» **WORK REQUIRED**: From the entries below, reproduce exactly the line containing "Writes an emergency", the line containing "room keeps its valid slot. -/", and every line in between, with nothing added.

Items listed in a dataset
—————

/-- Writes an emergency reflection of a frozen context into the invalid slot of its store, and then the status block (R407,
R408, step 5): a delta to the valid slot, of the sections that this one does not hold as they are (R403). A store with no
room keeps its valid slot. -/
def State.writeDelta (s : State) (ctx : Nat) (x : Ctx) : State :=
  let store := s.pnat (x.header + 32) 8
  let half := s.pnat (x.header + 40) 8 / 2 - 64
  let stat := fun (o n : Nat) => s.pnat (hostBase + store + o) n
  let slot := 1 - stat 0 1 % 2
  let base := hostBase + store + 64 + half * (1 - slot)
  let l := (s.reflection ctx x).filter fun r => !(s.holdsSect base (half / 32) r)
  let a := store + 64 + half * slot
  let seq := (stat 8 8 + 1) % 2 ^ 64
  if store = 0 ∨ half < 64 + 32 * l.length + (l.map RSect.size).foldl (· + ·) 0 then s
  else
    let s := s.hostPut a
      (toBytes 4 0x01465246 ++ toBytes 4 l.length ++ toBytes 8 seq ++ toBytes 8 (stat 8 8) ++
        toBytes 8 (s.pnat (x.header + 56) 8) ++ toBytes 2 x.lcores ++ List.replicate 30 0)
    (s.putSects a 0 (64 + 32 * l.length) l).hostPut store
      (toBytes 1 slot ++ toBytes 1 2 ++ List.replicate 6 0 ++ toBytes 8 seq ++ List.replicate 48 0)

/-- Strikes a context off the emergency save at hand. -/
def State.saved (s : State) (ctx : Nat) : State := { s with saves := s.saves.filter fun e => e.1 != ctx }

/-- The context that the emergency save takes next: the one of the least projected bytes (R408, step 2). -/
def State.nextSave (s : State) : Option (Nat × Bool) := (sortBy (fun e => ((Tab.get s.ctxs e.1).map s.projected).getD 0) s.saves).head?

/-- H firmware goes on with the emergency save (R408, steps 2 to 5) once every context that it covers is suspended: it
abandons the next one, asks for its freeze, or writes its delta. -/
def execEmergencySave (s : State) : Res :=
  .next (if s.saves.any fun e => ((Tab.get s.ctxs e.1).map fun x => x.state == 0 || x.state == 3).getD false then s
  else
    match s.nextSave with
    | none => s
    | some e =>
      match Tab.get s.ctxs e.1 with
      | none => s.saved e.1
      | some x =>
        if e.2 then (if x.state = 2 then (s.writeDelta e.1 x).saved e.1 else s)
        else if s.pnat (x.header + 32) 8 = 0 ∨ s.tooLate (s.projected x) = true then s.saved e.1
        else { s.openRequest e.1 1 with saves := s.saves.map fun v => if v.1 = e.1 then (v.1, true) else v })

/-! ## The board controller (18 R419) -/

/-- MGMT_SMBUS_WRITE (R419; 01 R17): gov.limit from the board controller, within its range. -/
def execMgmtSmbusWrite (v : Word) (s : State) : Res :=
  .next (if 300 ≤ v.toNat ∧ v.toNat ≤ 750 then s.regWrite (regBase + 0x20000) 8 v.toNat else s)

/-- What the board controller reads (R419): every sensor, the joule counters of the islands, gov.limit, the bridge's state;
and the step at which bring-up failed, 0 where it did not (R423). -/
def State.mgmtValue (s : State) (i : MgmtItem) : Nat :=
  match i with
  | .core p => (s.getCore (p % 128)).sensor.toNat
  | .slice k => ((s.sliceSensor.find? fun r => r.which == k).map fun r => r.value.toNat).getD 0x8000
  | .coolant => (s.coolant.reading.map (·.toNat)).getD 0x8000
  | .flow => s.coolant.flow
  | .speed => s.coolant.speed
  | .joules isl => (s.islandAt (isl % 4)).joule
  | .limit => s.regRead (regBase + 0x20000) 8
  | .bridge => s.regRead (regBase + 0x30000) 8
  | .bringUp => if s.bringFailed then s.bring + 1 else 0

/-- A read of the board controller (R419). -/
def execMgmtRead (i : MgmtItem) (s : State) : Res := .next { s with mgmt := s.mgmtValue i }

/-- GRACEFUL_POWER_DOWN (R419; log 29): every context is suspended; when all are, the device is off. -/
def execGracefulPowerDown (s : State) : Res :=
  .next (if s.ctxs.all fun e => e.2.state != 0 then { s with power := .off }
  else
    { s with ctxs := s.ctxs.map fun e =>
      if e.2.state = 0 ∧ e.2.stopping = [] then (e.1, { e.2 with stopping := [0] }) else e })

—————

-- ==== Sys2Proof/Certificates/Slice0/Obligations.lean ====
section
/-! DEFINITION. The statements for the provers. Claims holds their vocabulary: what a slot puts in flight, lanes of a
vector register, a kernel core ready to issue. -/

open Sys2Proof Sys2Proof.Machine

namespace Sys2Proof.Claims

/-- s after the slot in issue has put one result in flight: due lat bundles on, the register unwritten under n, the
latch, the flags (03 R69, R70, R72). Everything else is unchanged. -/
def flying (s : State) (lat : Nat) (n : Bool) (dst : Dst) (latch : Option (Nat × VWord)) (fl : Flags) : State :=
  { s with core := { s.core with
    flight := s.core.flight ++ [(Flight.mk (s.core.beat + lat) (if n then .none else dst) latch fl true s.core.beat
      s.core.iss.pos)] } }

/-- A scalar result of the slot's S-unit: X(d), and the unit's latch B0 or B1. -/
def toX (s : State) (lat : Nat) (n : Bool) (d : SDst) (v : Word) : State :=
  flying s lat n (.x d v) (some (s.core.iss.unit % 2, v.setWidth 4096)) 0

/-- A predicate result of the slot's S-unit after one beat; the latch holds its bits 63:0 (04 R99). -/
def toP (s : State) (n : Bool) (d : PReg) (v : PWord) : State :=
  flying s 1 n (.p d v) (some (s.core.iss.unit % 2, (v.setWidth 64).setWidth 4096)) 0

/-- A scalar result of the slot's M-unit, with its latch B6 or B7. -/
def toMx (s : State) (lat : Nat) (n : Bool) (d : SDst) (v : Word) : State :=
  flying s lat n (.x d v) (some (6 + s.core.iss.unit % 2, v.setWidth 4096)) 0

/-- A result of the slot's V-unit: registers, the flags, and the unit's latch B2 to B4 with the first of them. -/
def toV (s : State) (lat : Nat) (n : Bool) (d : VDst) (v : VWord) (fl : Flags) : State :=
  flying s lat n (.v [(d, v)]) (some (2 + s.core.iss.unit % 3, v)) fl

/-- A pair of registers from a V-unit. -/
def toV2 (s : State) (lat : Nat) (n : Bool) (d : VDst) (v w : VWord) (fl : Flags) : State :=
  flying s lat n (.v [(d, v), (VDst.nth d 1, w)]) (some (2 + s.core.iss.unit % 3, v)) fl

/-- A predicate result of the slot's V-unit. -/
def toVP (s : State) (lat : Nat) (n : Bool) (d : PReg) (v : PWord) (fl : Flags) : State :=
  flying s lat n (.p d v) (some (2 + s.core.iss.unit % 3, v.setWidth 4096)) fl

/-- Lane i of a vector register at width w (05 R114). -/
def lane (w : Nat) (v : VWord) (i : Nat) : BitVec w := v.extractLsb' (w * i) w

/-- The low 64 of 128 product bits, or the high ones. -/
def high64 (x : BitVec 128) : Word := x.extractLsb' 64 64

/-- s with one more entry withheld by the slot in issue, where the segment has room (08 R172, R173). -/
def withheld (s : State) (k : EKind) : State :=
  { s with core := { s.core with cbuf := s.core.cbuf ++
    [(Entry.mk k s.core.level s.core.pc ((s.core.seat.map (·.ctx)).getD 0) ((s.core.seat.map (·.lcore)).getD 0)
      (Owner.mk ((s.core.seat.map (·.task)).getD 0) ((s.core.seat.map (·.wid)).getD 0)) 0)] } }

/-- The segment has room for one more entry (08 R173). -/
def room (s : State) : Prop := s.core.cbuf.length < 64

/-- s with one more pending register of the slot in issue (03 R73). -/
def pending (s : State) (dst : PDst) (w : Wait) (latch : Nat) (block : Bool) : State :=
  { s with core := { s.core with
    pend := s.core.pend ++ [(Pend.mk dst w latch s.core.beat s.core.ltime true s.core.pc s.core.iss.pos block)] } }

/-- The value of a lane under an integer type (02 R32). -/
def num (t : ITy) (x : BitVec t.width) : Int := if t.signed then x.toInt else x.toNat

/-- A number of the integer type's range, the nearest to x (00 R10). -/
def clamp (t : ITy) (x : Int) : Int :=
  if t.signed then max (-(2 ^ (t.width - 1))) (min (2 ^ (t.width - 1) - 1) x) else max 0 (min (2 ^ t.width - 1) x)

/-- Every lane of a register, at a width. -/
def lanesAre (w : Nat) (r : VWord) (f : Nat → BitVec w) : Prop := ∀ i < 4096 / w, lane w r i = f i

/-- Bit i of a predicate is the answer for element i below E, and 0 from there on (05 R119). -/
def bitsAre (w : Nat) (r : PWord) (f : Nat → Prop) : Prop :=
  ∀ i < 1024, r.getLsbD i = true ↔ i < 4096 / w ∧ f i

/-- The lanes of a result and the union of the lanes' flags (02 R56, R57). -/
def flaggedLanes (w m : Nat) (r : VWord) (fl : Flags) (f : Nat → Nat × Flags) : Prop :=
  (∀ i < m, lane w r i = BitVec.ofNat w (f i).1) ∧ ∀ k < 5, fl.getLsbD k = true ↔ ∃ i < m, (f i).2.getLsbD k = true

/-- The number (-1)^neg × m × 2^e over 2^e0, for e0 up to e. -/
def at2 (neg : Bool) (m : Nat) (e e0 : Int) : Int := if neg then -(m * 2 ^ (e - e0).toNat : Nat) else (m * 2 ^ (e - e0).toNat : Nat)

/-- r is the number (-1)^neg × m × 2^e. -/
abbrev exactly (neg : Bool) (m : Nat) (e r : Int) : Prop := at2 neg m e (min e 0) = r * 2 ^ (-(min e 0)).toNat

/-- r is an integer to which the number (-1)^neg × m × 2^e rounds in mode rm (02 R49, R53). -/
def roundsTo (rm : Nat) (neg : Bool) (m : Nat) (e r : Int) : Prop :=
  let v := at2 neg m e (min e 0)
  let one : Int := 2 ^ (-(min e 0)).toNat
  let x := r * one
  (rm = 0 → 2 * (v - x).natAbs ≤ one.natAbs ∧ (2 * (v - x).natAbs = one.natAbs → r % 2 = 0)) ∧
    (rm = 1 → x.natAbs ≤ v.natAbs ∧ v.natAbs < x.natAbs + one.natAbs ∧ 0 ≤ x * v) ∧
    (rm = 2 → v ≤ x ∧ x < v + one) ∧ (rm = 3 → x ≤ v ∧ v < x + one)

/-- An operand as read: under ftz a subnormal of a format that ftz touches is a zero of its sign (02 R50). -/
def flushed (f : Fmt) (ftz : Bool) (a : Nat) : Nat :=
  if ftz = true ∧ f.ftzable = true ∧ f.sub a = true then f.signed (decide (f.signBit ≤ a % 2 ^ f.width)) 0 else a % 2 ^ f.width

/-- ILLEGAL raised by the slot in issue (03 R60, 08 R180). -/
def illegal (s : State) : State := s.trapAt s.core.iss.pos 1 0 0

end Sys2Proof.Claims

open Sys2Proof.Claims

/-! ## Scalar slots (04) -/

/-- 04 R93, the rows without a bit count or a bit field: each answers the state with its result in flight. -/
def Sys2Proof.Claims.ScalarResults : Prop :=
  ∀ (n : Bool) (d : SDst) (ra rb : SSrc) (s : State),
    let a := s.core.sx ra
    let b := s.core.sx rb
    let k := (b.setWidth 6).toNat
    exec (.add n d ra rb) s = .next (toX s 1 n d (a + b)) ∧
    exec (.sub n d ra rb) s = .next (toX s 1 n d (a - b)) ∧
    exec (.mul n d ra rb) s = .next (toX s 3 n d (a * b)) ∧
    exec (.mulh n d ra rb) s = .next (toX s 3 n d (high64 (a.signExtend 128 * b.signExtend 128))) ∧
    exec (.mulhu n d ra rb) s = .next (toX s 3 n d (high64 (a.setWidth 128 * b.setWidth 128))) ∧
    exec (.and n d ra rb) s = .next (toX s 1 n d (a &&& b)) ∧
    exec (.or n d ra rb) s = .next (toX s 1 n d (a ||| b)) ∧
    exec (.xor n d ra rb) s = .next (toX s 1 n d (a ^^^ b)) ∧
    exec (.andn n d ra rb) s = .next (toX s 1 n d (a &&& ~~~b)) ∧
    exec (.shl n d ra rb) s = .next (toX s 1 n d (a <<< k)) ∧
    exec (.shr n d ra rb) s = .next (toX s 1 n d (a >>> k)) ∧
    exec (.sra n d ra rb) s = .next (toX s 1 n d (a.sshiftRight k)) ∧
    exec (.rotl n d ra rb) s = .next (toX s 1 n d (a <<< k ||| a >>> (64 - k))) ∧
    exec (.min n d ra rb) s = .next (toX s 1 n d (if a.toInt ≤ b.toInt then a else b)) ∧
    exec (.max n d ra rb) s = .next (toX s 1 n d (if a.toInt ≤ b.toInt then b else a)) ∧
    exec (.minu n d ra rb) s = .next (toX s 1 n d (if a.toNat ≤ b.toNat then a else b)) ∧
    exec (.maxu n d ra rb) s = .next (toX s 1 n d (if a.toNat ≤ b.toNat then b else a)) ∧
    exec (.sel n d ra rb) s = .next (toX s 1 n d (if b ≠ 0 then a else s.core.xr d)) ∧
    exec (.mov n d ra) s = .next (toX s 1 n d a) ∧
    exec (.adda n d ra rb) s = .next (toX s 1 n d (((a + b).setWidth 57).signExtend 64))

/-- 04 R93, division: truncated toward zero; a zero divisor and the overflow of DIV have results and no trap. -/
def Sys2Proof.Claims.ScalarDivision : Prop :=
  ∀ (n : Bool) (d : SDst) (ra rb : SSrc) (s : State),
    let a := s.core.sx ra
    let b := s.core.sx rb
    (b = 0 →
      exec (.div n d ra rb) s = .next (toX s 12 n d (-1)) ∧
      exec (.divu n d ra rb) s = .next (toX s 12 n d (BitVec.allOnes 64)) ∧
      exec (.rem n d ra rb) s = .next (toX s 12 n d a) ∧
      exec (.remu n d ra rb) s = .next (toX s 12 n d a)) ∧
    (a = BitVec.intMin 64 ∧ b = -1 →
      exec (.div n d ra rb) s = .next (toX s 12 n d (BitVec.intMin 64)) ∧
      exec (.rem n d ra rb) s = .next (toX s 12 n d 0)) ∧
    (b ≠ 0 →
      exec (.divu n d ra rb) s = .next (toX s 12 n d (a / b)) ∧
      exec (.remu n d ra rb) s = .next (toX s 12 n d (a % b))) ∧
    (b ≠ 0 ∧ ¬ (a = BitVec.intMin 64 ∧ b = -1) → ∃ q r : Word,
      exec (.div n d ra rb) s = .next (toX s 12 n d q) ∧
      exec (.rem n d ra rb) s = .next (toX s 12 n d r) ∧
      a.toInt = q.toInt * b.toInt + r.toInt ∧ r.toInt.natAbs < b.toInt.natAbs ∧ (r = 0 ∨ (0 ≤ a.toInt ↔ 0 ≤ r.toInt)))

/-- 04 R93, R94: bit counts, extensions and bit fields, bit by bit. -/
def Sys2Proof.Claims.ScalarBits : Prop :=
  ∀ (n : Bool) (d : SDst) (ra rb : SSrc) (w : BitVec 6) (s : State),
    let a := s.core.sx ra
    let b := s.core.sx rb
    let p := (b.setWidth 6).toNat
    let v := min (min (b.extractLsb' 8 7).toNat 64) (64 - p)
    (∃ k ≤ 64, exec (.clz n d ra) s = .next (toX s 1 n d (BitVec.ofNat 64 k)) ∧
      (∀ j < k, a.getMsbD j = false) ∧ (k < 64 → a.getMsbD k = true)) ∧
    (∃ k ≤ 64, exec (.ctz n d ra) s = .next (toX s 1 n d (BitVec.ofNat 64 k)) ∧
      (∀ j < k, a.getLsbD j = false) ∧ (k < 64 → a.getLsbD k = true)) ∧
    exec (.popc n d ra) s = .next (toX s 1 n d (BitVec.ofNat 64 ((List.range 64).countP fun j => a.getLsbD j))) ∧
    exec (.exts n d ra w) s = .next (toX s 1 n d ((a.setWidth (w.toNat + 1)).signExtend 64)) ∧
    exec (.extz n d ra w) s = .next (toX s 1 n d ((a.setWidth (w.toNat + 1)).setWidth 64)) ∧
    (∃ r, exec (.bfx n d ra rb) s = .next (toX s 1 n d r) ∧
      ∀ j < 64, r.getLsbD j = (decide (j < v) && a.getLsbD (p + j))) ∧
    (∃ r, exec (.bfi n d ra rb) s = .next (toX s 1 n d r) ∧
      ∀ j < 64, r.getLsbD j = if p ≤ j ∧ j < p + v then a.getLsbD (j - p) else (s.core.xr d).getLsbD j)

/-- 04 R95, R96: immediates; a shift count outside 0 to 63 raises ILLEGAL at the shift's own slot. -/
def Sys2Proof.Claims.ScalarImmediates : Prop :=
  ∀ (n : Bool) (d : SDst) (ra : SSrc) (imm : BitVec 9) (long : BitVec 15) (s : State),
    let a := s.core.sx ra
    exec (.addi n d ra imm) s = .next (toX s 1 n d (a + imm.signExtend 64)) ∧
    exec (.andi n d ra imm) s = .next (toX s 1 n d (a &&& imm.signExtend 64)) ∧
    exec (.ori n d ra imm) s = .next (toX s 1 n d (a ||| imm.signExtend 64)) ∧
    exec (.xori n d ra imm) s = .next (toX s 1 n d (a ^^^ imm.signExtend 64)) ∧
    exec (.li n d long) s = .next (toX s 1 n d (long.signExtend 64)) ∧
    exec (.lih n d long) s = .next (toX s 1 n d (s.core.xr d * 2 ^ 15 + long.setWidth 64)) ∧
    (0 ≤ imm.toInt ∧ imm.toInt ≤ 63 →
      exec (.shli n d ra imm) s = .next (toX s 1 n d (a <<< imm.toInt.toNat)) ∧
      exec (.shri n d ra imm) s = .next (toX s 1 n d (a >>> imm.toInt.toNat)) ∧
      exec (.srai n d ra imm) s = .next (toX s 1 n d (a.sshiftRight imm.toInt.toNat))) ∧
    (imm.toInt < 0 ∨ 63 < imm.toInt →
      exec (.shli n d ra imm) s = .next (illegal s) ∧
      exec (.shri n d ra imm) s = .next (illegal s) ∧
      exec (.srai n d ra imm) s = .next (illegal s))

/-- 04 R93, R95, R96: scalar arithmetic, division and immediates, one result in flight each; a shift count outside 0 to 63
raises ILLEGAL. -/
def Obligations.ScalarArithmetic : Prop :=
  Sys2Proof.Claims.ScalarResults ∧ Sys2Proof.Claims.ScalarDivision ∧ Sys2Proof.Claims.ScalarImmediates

—————

» **ANSWER BOX**:
/-- Writes an emergency reflection of a frozen context into the invalid slot of its store, and then the status block (R407,
R408, step 5): a delta to the valid slot, of the sections that this one does not hold as they are (R403). A store with no
room keeps its valid slot. -/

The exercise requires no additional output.